**TRY IT**
Going down the data below, set down exactly the line with "p).par = s.par := rfl" and each line after it through the line with "p).outLen = s.outLen := rfl"; no other lines.

**SUPPLIED RECORDS**
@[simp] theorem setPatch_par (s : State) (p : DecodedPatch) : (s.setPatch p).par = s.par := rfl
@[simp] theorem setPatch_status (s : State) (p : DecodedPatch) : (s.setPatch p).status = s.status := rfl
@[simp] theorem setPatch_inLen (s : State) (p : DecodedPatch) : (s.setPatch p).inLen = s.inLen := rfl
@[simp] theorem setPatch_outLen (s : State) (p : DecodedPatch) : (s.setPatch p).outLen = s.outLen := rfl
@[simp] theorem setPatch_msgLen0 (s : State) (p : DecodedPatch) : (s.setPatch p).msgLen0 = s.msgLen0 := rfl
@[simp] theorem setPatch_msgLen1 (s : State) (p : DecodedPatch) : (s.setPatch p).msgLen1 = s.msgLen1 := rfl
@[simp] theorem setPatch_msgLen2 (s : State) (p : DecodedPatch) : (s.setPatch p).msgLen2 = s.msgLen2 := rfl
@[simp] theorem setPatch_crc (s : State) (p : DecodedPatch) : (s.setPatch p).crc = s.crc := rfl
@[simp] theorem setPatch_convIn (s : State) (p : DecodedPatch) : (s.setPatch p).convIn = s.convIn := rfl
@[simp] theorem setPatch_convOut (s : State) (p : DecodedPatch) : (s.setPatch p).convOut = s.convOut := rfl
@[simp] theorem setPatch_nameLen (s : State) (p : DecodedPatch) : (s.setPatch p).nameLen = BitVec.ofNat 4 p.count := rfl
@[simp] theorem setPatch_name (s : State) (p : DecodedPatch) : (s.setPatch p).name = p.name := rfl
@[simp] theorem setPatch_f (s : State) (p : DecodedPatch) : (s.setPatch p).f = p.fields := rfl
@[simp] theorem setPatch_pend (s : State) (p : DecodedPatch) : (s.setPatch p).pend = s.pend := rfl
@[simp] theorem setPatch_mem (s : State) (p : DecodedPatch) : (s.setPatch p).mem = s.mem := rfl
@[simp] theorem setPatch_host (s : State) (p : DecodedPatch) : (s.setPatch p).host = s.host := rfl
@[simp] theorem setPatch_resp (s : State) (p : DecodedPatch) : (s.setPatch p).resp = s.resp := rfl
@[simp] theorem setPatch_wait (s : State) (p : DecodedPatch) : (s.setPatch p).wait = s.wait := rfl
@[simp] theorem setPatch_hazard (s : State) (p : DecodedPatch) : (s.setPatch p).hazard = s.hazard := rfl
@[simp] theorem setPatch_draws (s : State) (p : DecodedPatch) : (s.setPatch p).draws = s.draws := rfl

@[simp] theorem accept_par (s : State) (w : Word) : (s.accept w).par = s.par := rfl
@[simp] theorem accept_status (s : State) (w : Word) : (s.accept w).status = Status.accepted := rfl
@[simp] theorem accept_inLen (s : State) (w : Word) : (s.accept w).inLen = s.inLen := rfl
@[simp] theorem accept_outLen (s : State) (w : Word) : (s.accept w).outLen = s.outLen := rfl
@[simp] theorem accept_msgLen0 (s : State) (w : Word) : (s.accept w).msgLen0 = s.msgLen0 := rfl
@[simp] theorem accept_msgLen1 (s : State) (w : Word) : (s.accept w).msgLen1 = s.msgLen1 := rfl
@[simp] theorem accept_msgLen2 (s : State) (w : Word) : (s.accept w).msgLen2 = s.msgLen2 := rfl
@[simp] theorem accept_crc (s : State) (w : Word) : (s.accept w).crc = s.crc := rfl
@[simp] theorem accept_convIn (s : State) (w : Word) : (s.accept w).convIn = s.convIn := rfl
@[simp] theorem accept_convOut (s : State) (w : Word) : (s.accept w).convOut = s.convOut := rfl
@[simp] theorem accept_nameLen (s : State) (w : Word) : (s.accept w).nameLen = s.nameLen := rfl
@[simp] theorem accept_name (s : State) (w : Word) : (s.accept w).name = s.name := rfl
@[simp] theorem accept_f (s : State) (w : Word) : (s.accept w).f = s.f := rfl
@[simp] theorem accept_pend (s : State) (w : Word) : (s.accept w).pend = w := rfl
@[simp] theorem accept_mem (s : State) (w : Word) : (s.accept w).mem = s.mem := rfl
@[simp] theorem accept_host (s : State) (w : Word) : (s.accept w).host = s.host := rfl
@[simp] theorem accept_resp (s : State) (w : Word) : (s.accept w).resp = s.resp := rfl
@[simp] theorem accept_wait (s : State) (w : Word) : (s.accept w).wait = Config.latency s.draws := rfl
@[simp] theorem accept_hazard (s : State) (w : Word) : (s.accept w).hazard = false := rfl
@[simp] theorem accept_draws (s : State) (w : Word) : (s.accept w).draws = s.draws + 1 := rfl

--

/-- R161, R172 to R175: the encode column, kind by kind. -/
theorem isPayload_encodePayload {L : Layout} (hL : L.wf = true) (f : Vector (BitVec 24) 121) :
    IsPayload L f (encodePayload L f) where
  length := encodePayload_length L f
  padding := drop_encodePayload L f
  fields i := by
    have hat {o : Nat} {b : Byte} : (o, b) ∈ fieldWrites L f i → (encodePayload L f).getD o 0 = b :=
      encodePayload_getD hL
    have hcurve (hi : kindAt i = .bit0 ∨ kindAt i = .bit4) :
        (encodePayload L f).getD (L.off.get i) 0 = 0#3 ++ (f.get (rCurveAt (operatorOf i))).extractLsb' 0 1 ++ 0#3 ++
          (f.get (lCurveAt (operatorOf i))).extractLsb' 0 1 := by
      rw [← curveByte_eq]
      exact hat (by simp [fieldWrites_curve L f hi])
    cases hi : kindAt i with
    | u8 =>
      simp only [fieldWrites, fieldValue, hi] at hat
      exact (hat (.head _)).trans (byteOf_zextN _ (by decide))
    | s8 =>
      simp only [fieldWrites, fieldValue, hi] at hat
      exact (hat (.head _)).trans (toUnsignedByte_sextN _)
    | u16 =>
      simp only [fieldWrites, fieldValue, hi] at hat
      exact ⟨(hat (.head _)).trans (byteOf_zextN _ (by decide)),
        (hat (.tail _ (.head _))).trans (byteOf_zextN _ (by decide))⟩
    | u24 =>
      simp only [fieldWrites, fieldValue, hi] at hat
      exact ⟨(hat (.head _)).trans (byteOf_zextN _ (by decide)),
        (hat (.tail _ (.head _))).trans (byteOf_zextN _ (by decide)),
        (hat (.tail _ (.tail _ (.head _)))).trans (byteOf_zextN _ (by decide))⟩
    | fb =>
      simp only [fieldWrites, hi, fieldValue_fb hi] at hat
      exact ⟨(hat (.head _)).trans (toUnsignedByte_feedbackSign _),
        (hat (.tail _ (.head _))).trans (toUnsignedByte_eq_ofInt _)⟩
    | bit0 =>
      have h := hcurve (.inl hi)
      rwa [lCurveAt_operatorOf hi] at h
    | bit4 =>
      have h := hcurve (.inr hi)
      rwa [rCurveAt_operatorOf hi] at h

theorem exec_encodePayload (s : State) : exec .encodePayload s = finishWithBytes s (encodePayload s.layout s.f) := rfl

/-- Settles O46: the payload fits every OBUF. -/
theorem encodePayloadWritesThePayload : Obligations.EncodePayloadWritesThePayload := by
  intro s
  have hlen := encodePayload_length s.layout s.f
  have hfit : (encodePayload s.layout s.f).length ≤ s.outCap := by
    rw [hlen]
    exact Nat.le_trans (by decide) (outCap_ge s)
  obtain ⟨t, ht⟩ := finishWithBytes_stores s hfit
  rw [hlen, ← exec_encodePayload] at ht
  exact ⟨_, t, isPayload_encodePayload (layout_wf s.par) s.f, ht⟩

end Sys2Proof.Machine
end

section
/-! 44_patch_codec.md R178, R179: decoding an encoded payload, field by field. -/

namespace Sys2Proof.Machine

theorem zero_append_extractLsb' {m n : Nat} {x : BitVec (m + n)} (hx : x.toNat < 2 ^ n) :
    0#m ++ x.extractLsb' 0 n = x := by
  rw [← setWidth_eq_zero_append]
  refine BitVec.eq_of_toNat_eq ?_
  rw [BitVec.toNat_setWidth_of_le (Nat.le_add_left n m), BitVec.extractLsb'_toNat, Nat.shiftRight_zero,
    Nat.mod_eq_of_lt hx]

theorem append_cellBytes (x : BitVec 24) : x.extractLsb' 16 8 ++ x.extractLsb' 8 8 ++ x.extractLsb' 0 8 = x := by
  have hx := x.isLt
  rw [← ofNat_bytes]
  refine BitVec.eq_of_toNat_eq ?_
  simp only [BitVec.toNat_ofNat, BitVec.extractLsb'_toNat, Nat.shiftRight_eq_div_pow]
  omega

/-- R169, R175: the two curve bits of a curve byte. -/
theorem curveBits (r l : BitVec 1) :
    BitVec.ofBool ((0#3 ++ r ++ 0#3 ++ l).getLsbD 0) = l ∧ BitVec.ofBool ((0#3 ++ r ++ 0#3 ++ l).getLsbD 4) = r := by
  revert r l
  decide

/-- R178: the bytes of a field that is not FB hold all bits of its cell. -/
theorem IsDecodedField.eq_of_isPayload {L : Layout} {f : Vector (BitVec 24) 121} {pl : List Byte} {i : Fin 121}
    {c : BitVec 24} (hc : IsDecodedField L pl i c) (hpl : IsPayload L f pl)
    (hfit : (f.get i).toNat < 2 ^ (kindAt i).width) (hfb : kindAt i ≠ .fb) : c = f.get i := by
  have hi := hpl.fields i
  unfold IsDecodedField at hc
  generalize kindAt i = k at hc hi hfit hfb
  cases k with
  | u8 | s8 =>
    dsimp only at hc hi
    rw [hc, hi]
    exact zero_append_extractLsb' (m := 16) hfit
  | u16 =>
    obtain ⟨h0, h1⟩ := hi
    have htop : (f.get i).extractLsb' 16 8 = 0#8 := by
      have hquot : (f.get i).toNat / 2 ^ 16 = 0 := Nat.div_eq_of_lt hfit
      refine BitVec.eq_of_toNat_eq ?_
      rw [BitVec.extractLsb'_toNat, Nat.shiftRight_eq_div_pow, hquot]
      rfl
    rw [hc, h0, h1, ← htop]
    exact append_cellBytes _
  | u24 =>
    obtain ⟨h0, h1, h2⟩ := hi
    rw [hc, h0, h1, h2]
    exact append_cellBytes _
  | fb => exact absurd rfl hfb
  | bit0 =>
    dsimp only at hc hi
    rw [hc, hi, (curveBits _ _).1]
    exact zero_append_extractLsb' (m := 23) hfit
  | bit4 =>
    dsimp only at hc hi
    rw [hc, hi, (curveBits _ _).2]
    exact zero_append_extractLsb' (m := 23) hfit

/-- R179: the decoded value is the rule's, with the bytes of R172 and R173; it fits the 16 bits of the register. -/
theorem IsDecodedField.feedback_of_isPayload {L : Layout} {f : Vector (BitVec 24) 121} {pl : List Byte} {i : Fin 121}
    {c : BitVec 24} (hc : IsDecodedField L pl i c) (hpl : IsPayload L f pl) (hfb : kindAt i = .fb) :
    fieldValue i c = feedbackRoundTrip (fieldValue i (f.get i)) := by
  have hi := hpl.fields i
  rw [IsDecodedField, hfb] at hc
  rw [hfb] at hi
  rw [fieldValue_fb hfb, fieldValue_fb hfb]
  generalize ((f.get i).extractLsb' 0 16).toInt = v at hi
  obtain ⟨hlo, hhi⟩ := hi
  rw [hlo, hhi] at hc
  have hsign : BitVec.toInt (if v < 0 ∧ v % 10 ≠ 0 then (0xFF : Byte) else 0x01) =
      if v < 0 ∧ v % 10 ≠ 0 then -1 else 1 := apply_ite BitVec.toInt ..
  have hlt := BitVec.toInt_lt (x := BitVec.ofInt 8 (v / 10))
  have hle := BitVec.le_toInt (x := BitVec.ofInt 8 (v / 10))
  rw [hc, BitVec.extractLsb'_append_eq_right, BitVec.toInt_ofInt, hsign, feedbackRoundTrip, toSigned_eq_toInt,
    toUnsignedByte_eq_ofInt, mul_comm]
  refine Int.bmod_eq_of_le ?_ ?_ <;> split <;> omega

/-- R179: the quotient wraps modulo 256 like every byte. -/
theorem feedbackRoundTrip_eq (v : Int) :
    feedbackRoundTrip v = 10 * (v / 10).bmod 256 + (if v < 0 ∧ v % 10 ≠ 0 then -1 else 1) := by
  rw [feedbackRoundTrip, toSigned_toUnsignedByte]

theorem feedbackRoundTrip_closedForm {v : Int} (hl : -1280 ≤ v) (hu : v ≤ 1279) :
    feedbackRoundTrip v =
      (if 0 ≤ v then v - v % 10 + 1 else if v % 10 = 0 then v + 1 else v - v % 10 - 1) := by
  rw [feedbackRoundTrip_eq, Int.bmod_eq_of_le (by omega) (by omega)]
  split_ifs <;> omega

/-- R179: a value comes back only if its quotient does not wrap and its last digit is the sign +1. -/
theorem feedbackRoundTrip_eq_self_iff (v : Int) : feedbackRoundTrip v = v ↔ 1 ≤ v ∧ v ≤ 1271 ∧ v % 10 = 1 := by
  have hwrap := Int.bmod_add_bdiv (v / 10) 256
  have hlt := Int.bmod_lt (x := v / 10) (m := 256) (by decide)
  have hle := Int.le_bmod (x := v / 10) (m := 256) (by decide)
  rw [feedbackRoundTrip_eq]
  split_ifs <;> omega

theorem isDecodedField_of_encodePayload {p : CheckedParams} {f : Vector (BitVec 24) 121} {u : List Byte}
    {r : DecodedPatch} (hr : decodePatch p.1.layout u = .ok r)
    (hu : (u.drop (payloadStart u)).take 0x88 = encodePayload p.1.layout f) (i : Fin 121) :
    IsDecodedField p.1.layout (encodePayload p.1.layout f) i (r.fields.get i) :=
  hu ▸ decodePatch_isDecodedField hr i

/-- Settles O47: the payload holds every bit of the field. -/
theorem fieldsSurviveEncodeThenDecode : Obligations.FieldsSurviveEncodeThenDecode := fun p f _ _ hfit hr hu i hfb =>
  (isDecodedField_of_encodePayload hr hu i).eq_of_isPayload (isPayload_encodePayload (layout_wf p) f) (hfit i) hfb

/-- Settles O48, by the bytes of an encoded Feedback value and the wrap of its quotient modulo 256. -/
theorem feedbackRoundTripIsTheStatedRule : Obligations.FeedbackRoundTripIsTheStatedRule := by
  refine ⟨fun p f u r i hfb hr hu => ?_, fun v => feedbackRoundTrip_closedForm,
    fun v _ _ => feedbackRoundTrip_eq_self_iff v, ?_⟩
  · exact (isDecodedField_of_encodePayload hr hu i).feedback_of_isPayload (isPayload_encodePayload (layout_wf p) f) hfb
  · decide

**RESPONSE TO THE TASK**
@[simp] theorem setPatch_par (s : State) (p : DecodedPatch) : (s.setPatch p).par = s.par := rfl
@[simp] theorem setPatch_status (s : State) (p : DecodedPatch) : (s.setPatch p).status = s.status := rfl
@[simp] theorem setPatch_inLen (s : State) (p : DecodedPatch) : (s.setPatch p).inLen = s.inLen := rfl
@[simp] theorem setPatch_outLen (s : State) (p : DecodedPatch) : (s.setPatch p).outLen = s.outLen := rfl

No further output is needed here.